[Work request]: Scan the data that follows and count the lines with the string "passes"; answer with the count alone.

[Dataset extract]:
■ ■ ■ ■ ■

-- ==== Sys2Proof/Machine/RouteOps.lean ====
section
/-! DEFINITION. Checks of route strings and calendars, and west-first tables that avoid a router or a port (R86, R89, R92 to R94, R130, R147, R630). -/

namespace Sys2Proof.Machine
open Sys2Proof

/-! ## Strings (R89, Table 3.9) -/

/-- The direction codes at the front of a string. -/
def dirsOf (codes : List Nat) : List Nat := codes.takeWhile (fun c => decide (1 ≤ c ∧ c ≤ 4))

/-- First position at which a string departs from the form of R89; none for a well-formed one. -/
def formFault (codes : List Nat) : Option Nat :=
  let d := (dirsOf codes).length
  if 16 ≤ d then some 15
  else if codes.getD d 0 = 0 then some d
  else ((List.range 16).find? (fun i => decide (d < i) && codes.getD i 0 != 0))

/-- The router reached before each code up to the local one, with the code. -/
def routeWalk (r : Nat) (codes : List Nat) : List (Nat × Nat) := walkRoute r codes

/-- A port that the router lacks or has disabled; a port toward a router whose gate is CLOSED counts as disabled (R92, R127). -/
def portAbsent (s : State) (r out : Nat) : Bool :=
  !(hasPort r out) || (routerOf s r).disabled.contains out ||
  (decide (out < 5) && ((gateOf s (0x100 + neighbour r out)).st == .closed || (gateOf s (braidDomain (colOf (neighbour r out)))).st == .closed))

/-- First position whose code names an absent port. -/
def noPortAt (s : State) (r : Nat) (codes : List Nat) : Option Nat :=
  (routeWalk r codes).findIdx? (fun p => portAbsent s p.1 p.2)

/-- The local code of a string does not lead to an endpoint: its position. -/
def wrongEndAt (r dst : Nat) (codes : List Nat) : Option Nat :=
  let w := routeWalk r codes
  match w.getLast? with
  | some (x, o) => if epRouter dst = x ∧ epPort dst = o then none else some (w.length - 1)
  | none => some 0

/-- First position from `i` on whose code stands in a relation to the one before it. -/
def pairAt (bad : Nat → Nat → Bool) (i : Nat) (codes : List Nat) : Option Nat :=
  match codes with
  | a :: b :: r => if bad a b then some (i + 1) else pairAt bad (i + 1) (b :: r)
  | _ => none

/-- A direction code opposite to the one before it. -/
def reversalAt (codes : List Nat) : Option Nat := pairAt (fun a b => b == opposite a) 0 (dirsOf codes)

/-- A W code after an N, E or S code. -/
def turnAt (codes : List Nat) : Option Nat := pairAt (fun a b => b == 4 && a != 4) 0 (dirsOf codes)

/-- Position at which a string fails reason 2, 3, 4, 5 or 6 of Table 3.9, from the NI at router `r` to an endpoint. -/
def stringFault (s : State) (r dst reason : Nat) (codes : List Nat) : Option Nat :=
  match reason with
  | 2 => formFault codes
  | 3 => noPortAt s r codes
  | 4 => wrongEndAt r dst codes
  | 5 => reversalAt codes
  | 6 => turnAt codes
  | _ => none

/-- A string passes checks 2 to 6. -/
def stringOk (s : State) (r dst : Nat) (codes : List Nat) : Bool :=
  [2, 3, 4, 5, 6].all (fun k => (stringFault s r dst k codes).isNone)

/-! ## Table images (R90, R92, R93) -/

/-- Position at which an entry of an NI's image fails a reason; none when it passes or has VALID = 0. -/
def entryFault (s : State) (ni reason : Nat) (dst v : Nat) : Option Nat :=
  if ¬ bit v 63 then none
  else if reason = 8 then (if bits v 62 48 = 0 then none else some 0)
  else if reason = 1 then (if epListed dst ∧ dst ≠ ni then none else some 0)
  else stringFault s (epRouter ni) dst reason (unpackRoute (v % 2 ^ 48))

/-- Entries of a table image. -/
def imageEntries (img : List Byte) : List (Nat × Nat) := (List.range 256).map (fun i => (i, leAt img (8 * i) 8))

/-- First failing entry of a reason: index and position. -/
def firstEntry (s : State) (ni reason : Nat) (es : List (Nat × Nat)) : Option (Nat × Nat) :=
  es.findSome? (fun e => (entryFault s ni reason e.1 e.2).map (fun p => (e.1, p)))

/-- The failure R630 reports: reason, index, position. -/
def tableFault (s : State) (ni : Nat) (es : List (Nat × Nat)) : Option (Nat × Nat × Nat) :=
  [8, 1, 2, 3, 4, 5, 6].findSome? (fun k => (firstEntry s ni k es).map (fun x => (k, x)))

/-! ## Tables that avoid a router or a port (Table 3.13 step 1) -/

/-- What is avoided: a router, or a port of it when the number is not 0. A port is avoided in both directions. -/
def avoided (r port : Nat) (x out : Nat) : Bool :=
  if port = 0 then x == r || (decide (out < 5) && neighbour x out == r)
  else (x == r && out == port) || (decide (port < 5) && x == neighbour r port && out == opposite port)

/-- An output that a new string may take. -/
def mayUse (s : State) (r port : Nat) (x out : Nat) : Bool := !(portAbsent s x out) && !(avoided r port x out)

/-- Every step of a list of codes may be taken from a router. -/
def runOk (ok : Nat → Nat → Bool) (x : Nat) (codes : List Nat) : Bool := (walkRoute x codes).all (fun p => ok p.1 p.2)

/-- Codes from one row to another. -/
def vertRun (a b : Nat) : List Nat := List.replicate (a - b) 1 ++ List.replicate (b - a) 3

/-- The shorter of two strings. -/
def shorter (a b : Option (List Nat)) : Option (List Nat) :=
  match a, b with
  | some x, some y => if y.length < x.length then some y else some x
  | some x, none => some x
  | none, y => y

/-- From a row of column `x`: a vertical run, then E into the next column, where `next` holds the best string of each row. -/
def eastFrom (ok : Nat → Nat → Bool) (next : List (Option (List Nat))) (x y : Nat) (turned : Bool) : Option (List Nat) :=
  (List.range 8).foldl (fun b z =>
    if (turned ∧ z = y) ∨ ¬ runOk ok (8 * x + y) (vertRun y z ++ [2]) then b
    else shorter b ((next.getD z none).map (fun l => vertRun y z ++ [2] ++ l))) none

/-- Shortest string of N, S and E codes to a router from each row of the column `n` west of it. -/
def eastTable (ok : Nat → Nat → Bool) (xd yd n : Nat) : List (Option (List Nat)) :=
  match n with
  | 0 => (List.range 8).map (fun y => if runOk ok (8 * xd + y) (vertRun y yd) then some (vertRun y yd) else none)
  | m + 1 => (List.range 8).map (fun y => eastFrom ok (eastTable ok xd yd m) (xd - (m + 1)) y false)

/-- Shortest directions from router `a` to router `b` that turn west first and never reverse, over outputs that may be used. -/
def westFirst (ok : Nat → Nat → Bool) (a b : Nat) : Option (List Nat) :=
  let x := colOf a
  let y := rowOf a
  (List.range (x + 1)).foldl (fun best k =>
    let w := List.replicate k 4
    let c := x - k
    if colOf b < c ∨ ¬ runOk ok a w then best
    else
      let rest := if c = colOf b then (eastTable ok c (rowOf b) 0).getD y none else eastFrom ok (eastTable ok (colOf b) (rowOf b) (colOf b - c - 1)) c y (decide (0 < k))
      shorter best (rest.map (fun l => w ++ l))) none

/-- A new string from an NI to an endpoint, if one exists within 16 codes. -/
def newRoute (s : State) (r port ni dst : Nat) : Option Nat :=
  let ok := mayUse s r port
  if (port = 0 ∧ (epRouter ni = r ∨ epRouter dst = r)) ∨ ¬ ok (epRouter dst) (epPort dst) then none
  else
    match westFirst ok (epRouter ni) (epRouter dst) with
    | some l => if l.length ≤ 15 then some (packRoute (l ++ [epPort dst])) else none
    | none => none

/-- An entry in force already avoids it. -/
def keepsEntry (s : State) (r port ni dst : Nat) (v : Nat) : Bool :=
  stringOk s (epRouter ni) dst (unpackRoute (v % 2 ^ 48)) && runOk (mayUse s r port) (epRouter ni) (unpackRoute (v % 2 ^ 48)) &&
  !(port == 0 && (epRouter ni == r || epRouter dst == r))

/-- Every listed endpoint. -/
def allEps : List Nat := (List.range 0x70).filter epListed

/-- A new entry: the one in force where it avoids the place, else a computed one, else VALID = 0. -/
def avoidEntry (s : State) (r port ni dst : Nat) : Nat :=
  let v := routeEntry s ni dst
  if ¬ bit v 63 then 0
  else if keepsEntry s r port ni dst v then v
  else match newRoute s r port ni dst with
    | some x => 2 ^ 63 + x
    | none => 0

/-- The table of an NI that avoids a place: entries that differ from the default ones. -/
def avoidTable (s : State) (r port ni : Nat) : Tbl Nat :=
  (allEps.map (fun d => (d, avoidEntry s r port ni d))).filter (fun e => e.2 != defaultEntry ni e.1)

/-- Pairs that step 1 of Table 3.13 marks VALID = 0. -/
def lostPairs (s : State) (r port : Nat) : Nat :=
  (allEps.map (fun n => (allEps.filter (fun d => d != n && (newRoute s r port n d).isNone)).length)).foldl (· + ·) 0

/-! ## Calendar images (R146, R147) -/

/-- Bytes of a record with a number of slots. -/
def recordBytes (n : Nat) : Nat := (16 + 2 * n + 7) / 8 * 8

/-- Offsets of `n` records from an offset on, and where they end. -/
def recordOffsets (img : List Byte) (o n : Nat) : List Nat × Nat :=
  match n with
  | 0 => ([], o)
  | n + 1 =>
    let r := recordOffsets img (o + recordBytes (leAt img (o + 10) 2)) n
    (o :: r.1, r.2)

/-- The flow a record describes. -/
def flowOf (img : List Byte) (o : Nat) : Flow :=
  { flow := leAt img o 2, src := leAt img (o + 2) 1, dst := leAt img (o + 3) 1, route := leAt img (o + 4) 6, slots := (List.range (leAt img (o + 10) 2)).map (fun i => leAt img (o + 16 + 2 * i) 2) }

/-- Numbers in strictly ascending order. -/
def ascending (l : List Nat) : Bool :=
  match l with
  | a :: b :: r => decide (a < b) && ascending (b :: r)
  | _ => true

/-- A record is of the form of Table 4.3. -/
def recordOk (img : List Byte) (o : Nat) : Bool :=
  let f := flowOf img o
  let n := f.slots.length
  decide (1 ≤ f.flow ∧ f.flow ≤ 4095 ∧ 1 ≤ n ∧ n ≤ 682 ∧ leAt img (o + 12) 4 = 0) && ascending f.slots && f.slots.all (fun k => decide (k < 1024)) &&
  ((img.drop (o + 16 + 2 * n)).take (recordBytes n - 16 - 2 * n)).all (fun b => b == 0)

/-- Offset of a bad field of the calendar header, of an image read whole (Table 4.2). -/
def calHeaderFault (img : List Byte) : Option Nat :=
  if leAt img 0 4 ≠ 0x5C1D0004 then some 0
  else if leAt img 4 2 ≠ 1 then some 4
  else if 4095 < leAt img 6 2 then some 6
  else if (recordOffsets img 32 (leAt img 6 2)).2 ≠ leAt img 8 4 then some 8
  else if leAt img 12 4 ≠ crc32 (img.drop 16) then some 12
  else if (List.range 16).any (fun i => leAt img (16 + i) 1 != 0) then some 16
  else none

/-- First code that brings a flit no step closer to a router: its position (R94). -/
def minimalAt (r dst : Nat) (i : Nat) (codes : List Nat) : Option Nat :=
  match codes with
  | [] => none
  | c :: l =>
    let near := match c with
      | 1 => decide (rowOf dst < rowOf r)
      | 2 => decide (colOf r < colOf dst)
      | 3 => decide (rowOf r < rowOf dst)
      | _ => decide (colOf dst < colOf r)
    if near then minimalAt (neighbour r c) dst (i + 1) l else some i

/-- Reason and position at which a flow's route fails order 3 of Table 4.4. -/
def flowRouteFault (s : State) (f : Flow) : Option (Nat × Nat) :=
  if ¬ epListed f.src ∨ ¬ epListed f.dst ∨ f.src = f.dst then some (1, 0)
  else [2, 3, 4, 5].findSome? (fun k => (stringFault s (epRouter f.src) f.dst k (unpackRoute f.route)).map (fun p => (k, p)))

/-- The first of a list that completes a failure with those before it. -/
def firstWith {α β : Type} (p : List α → α → Option β) (done l : List α) : Option β :=
  match l with
  | [] => none
  | x :: r => match p done x with
    | some y => some y
    | none => firstWith p (done ++ [x]) r

/-- A slot that a flow's source NI gives to a flow before it. -/
def niCollision (done : List Flow) (f : Flow) : Option Nat :=
  f.slots.find? (fun k => done.any (fun g => g.src == f.src && g.slots.contains k))

/-- An output slot that a flow shares with one before it: lowest router, output, slot. -/
def outCollision (done : List Flow) (f : Flow) : Option (Nat × Nat × Nat) :=
  let taken := done.flatMap flowEntries
  ((flowEntries f).filter (fun e => taken.any (fun t => t.1 == e.1 && t.2.1 == e.2.1 && t.2.2.1 == e.2.2.1))).foldl (fun b e =>
    match b with
    | some (r, o, k) => if (e.1 * 8 + e.2.1) * 1024 + e.2.2.1 < (r * 8 + o) * 1024 + k then some (e.1, e.2.1, e.2.2.1) else b
    | none => some (e.1, e.2.1, e.2.2.1)) none

/-- Length of the credit window of an output (R86). -/
def creditWindow (r out : Nat) : Nat := if crossing r out then 14 else 6

/-- A slot of an output lies in a window, cyclic over the period, that holds more than 4 reserved slots. -/
def inBadWindow (w : Nat) (slots : List Nat) (k : Nat) : Bool :=
  (List.range w).any (fun i => decide (4 < (slots.filter (fun t => decide ((t + 1024 - (k + 1024 - i) % 1024) % 1024 < w))).length))

/-- The output that breaks R86 with a flow: lowest router, lowest output, lowest slot of the flow in an offending window. -/
def creditFault (done : List Flow) (f : Flow) : Option (Nat × Nat × Nat) :=
  let mine := flowEntries f
  let all := (done ++ [f]).flatMap flowEntries
  (List.range 64).findSome? (fun r => (List.range 8).findSome? (fun o =>
    let here := (all.filter (fun e => e.1 == r && e.2.1 == o)).map (fun e => e.2.2.1)
    let ours := (mine.filter (fun e => e.1 == r && e.2.1 == o)).map (fun e => e.2.2.1)
    ((List.range 1024).find? (fun k => ours.contains k && inBadWindow (creditWindow r o) here k)).map (fun k => (r, o, k))))

/-- The first router of a flow's route under maintenance or behind a gate that is not OPEN, with the output taken. -/
def maintFault (s : State) (f : Flow) : Option (Nat × Nat) :=
  (routeWalk (epRouter f.src) (unpackRoute f.route)).find? (fun p =>
    s.braid.maint.any (fun m => m.router == p.1) || (gateOf s (0x100 + p.1)).st != .opened || (gateOf s (braidDomain (colOf p.1))).st != .opened)

/-- Place of the code at a position of a flow's route. -/
def placeAt (f : Flow) (p : Nat) : Nat × Nat := ((routeWalk (epRouter f.src) (unpackRoute f.route))[p]?).getD (0xFF, 0)

/-- The reply to a calendar that fails a check of Table 4.4, in the order of R630. -/
def calendarFault (s : State) (img : List Byte) : Option Reply :=
  match calHeaderFault img with
  | some o => some (failedAt o 8)
  | none =>
    let os := (recordOffsets img 32 (leAt img 6 2)).1
    let fs := os.map (fun o => (o, flowOf img o))
    let at_ := fun (l : List (Nat × Flow)) => l.map (fun x => x.2)
    match os.find? (fun o => !(recordOk img o)) with
    | some o => some (failedAt o 8)
    | none =>
      (firstWith (fun done (x : Nat × Flow) => if (at_ done).any (fun g => g.flow == x.2.flow) then some (failedAt x.1 9) else none) [] fs).orElse (fun _ =>
      (fs.findSome? (fun x => (flowRouteFault s x.2).map (fun (k, p) =>
        let q := placeAt x.2 p
        if k ≤ 2 then failedCheck x.1 k p 0xFF 0 0xFFFF else failedCheck x.1 k p q.1 q.2 0xFFFF))).orElse (fun _ =>
      (fs.findSome? (fun x => (minimalAt (epRouter x.2.src) (epRouter x.2.dst) 0 (dirsOf (unpackRoute x.2.route))).map (fun p =>
        let q := placeAt x.2 p
        failedCheck x.1 7 p q.1 q.2 0xFFFF))).orElse (fun _ =>
      (firstWith (fun done (x : Nat × Flow) => if 64 ≤ ((at_ done).filter (fun g => g.src == x.2.src)).length then some (failedAt x.1 10) else none) [] fs).orElse (fun _ =>
      (firstWith (fun done (x : Nat × Flow) =>
        ((niCollision (at_ done) x.2).map (fun k => failedCheck x.1 11 0 0xFF 0 k)).orElse (fun _ =>
          (outCollision (at_ done) x.2).map (fun (r, o, k) => failedCheck x.1 11 0 r o k))) [] fs).orElse (fun _ =>
      (firstWith (fun done (x : Nat × Flow) => (creditFault (at_ done) x.2).map (fun (r, o, k) => failedCheck x.1 12 0 r o k)) [] fs).orElse (fun _ =>
      fs.findSome? (fun x => (maintFault s x.2).map (fun (r, _) => failedCheck x.1 13 0 r 0 0xFFFF))))))))

end Sys2Proof.Machine
end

■ ■ ■ ■ ■

[Response area]: 2